The peak of refugees: Dispersion of terms across time

Publishing blog entries here has been a plan for a while. The intention is to share findings we may gain from large-scale corpora. Most of the time, I will elaborate on a some scenario that the polmineR package may be useful for.

It does not require text mining to say that politics in Germany has been dominated by the debate on refugees in 2015 and 2016. But what is the long-term trend? What happened a decade or more ago may evade our memory. Here, I will use a very basic technique to gain a first quick impression of developments: Word counts, the quick and dirty dispersion of terms across time.

Methodologically, analysing word counts is trivial. Yet combining polmineR for retrieving a dispersion quickly, and the zoo package for handling and visualising a time series go hand in hand smoothly. The following lines of code will use the query “Fl.cht.*’, i.e. a regular expression syntax that can be handled by CQP (the Corpus Query Processor), the backend of polmineR. The corpus I use are all plenary protocols starting from the 13th legislative period until the end of 2016 (corpus name: “PLPRBT”, a beta corpus).

Let’s move to the code.

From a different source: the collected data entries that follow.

-- ==== Sys2Proof/Machine/State.lean ====
section
/-! DEFINITION. The state of the CZ-4: plain data, and all of it. Every piece of state that the spec gives the machine is a field
here; `INVENTORY.md` lists them with their rules and reset values. -/

namespace Sys2Proof.Machine

/-! ### The context line (R243 to R247) -/

/-- STATE of the status word (R244). -/
inductive CState where
  | free | ready | running | waiting | parked | trapped | retired | inTransit
  deriving DecidableEq, Repr

/-- The status word (R244). -/
structure Status where
  state : CState
  dies : BitVec 4
  full : BitVec 8
  pend : BitVec 8
  larem : BitVec 4
  cls : BitVec 2
  priv : BitVec 2
  trapcode : BitVec 8
  valid : Bool
  die : BitVec 2
  cluster : BitVec 6
  unit : BitVec 2
  slot : BitVec 3
  roam : Bool
  queued : Bool
  qkind : BitVec 2
  qacc : BitVec 3
  qcnt : BitVec 3
  deriving DecidableEq, Repr

/-- The 128 bytes of a context line (R243). -/
structure Ctx where
  g : Vector Word 8
  pc : VAddr
  p : Vector (BitVec 16) 8
  waitKind : BitVec 4
  waitObj : BitVec 60
  st : Status
  gen : BitVec 14
  asid : BitVec 12
  launch : BitVec 32
  /-- Bits [56:9] of the inbox word. -/
  inboxBase : BitVec 48
  inboxCount : BitVec 5
  inboxHead : BitVec 4
  floor : Word
  deriving DecidableEq, Repr

/-- Where a line lives: its owner (R248). -/
inductive Place where
  | slot (c u s : Nat)
  | l1 (c u : Nat)
  | l2 (c : Nat)
  | arrival (c : Nat)
  | transit (dest : Nat)
  /-- Claimed from elsewhere, crossing to the slot that claimed it under the ownership of its home slice (R255, R261). -/
  | toSlot (c u s : Nat)
  /-- Claimed within its own cluster, on its way to the context L1 of the slot that claimed it (R254). -/
  | toL1 (c u s : Nat)
  | memory
  deriving DecidableEq, Repr

/-- A fault found after issue, kept until the context's next instruction boundary (R152, R154, R387, R407). -/
structure Deferred where
  code : BitVec 8
  /-- The wait object that the trap leaves under kind 15; none for a zero wait word. -/
  obj : Option (BitVec 60)
  /-- The faulting virtual address. -/
  va : VAddr
  /-- The address of the access, and its word. -/
  pc : VAddr
  word : Word
  detail : Word
  /-- A remote TRV home instead of a fault: the context travels to this cluster. -/
  dest : Option Nat
  deriving DecidableEq, Repr

/-- A release that a written value carries: its time, its scope and its issuing place (R286, R305). -/
structure Tag where
  time : Word
  scope : Scope
  cluster : Nat
  /-- A device message, which RECV acquires (R296). -/
  auto : Bool
  /-- The context that made it, by name, and the number of the release among its operations: what stands before it is released (R295). -/
  who : Option Nat
  seq : Nat
  deriving DecidableEq, Repr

After loading the polmineR package, I tell R to use the PLPRBT corpus that is included in the ‘plprbt’-package, a data package I have prepared (for myself, beta version).

library(polmineR)
library(zoo)
use("plprbt")

Six lines of code are enought to get the counts and have a time series object (class ‘zoo’):

cqp_query <- '"Fl.cht.*"'
refugees_tab <- dispersion(
  "PLPRBT", query = cqp_query, sAttribute = "speaker_date",
  cqp = TRUE, progress = FALSE
  )
date_index <- refugees_tab[["speaker_date"]]
zoo_raw <- zoo(refugees_tab[["count"]], order.by = date_index)
years <- as.Date(gsub("^.*(\\d{4}).*$", "\\1-01-01", index(zoo_raw)))
zoo_aggr <- aggregate(zoo_raw, FUN = sum, by = years)

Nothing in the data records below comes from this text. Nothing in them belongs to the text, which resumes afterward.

/-- The FCLASS mask of a pattern (R144). -/
def FpFormat.classMask (f : FpFormat) (x : Nat) : Nat :=
  let neg := decide (x / f.signBit % 2 = 1)
  let ex := x / 2 ^ f.fbits % 2 ^ f.ebits
  let fr := x % 2 ^ f.fbits
  if ex = 2 ^ f.ebits - 1 then
    if fr = 0 then (if neg then 2 ^ 0 else 2 ^ 7)
    else if fr / 2 ^ (f.fbits - 1) % 2 = 1 then 2 ^ 9 else 2 ^ 8
  else if ex = 0 then
    if fr = 0 then (if neg then 2 ^ 3 else 2 ^ 4) else (if neg then 2 ^ 2 else 2 ^ 5)
  else if neg then 2 ^ 1 else 2 ^ 6

/-! ### Integers (R29, R42) -/

/-- Clamp to a range. -/
def clampInt (lo hi x : Int) : Int := max lo (min hi x)

/-- A value rounded to an integer under the mode; a NaN gives 0 and an infinity a bound beyond every range (R42). -/
def FpVal.toInt (rm : Rounding) : FpVal → Int
  | .nan => 0
  | .inf s => if s then -(2 ^ 2000) else 2 ^ 2000
  | .fin s m e =>
    let n : Int := (roundTo rm s m e 0 : Nat)
    if s then -n else n

/-- A value converted to an integer range with saturation (R42). -/
def FpVal.toRange (rm : Rounding) (lo hi : Int) (v : FpVal) : Int := clampInt lo hi (v.toInt rm)

/-- The two's-complement bits of an integer in w bits. -/
def intBits (w : Nat) (x : Int) : Nat := (x % (2 ^ w : Int)).toNat

/-- The two's-complement integer of w bits. -/
def bitsInt (w x : Nat) : Int :=
  let y := x % 2 ^ w
  if y < 2 ^ (w - 1) then (y : Int) else (y : Int) - 2 ^ w

/-! ### Tapered formats (R37 to R40) -/

/-- The length of the run of bits equal to `lead` from bit i down to bit 0. -/
def runLength (x : Nat) (lead : Bool) : Nat → Nat
  | 0 => 0
  | i + 1 => if x.testBit i == lead then 1 + runLength x lead i else 0

/-- DecodeTaper of R37; NaR is read as a NaN. -/
def decodeTaper (n x : Nat) : FpVal :=
  let x := x % 2 ^ n
  if x = 0 then .fin false 0 0
  else if x = 2 ^ (n - 1) then .nan
  else
    let s := x.testBit (n - 1)
    let y := if s then 2 ^ n - x else x
    let lead := y.testBit (n - 2)
    let m := runLength y lead (n - 1)
    let k : Int := if lead then (m : Int) - 1 else -(m : Int)
    let left := n - 1 - m - 1
    let e : Nat := if left = 0 then 0 else (if y.testBit (left - 1) then 1 else 0)
    let fs := left - 1
    let f := y % 2 ^ fs
    .fin s (2 ^ fs + f) (2 * k + e - fs)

We now have a zoo times series object with the counts. Of course, we might proceed with a normalization to inspect frequencies rather than counts. We might work with a more sophisticated set of queries. Anyway - the beauty of zoo is that it produces plots in a straight-forward manner. Let’s got for it.

plot(zoo_aggr, ylab = "count", xlab = "year")

plot of chunk unnamed-chunk-2

A clear peak in 2015 far beyond anything before. As it seems: In a long-term perspective, 2015 has been the peak of attention for debating refugee migration. For more than two decades.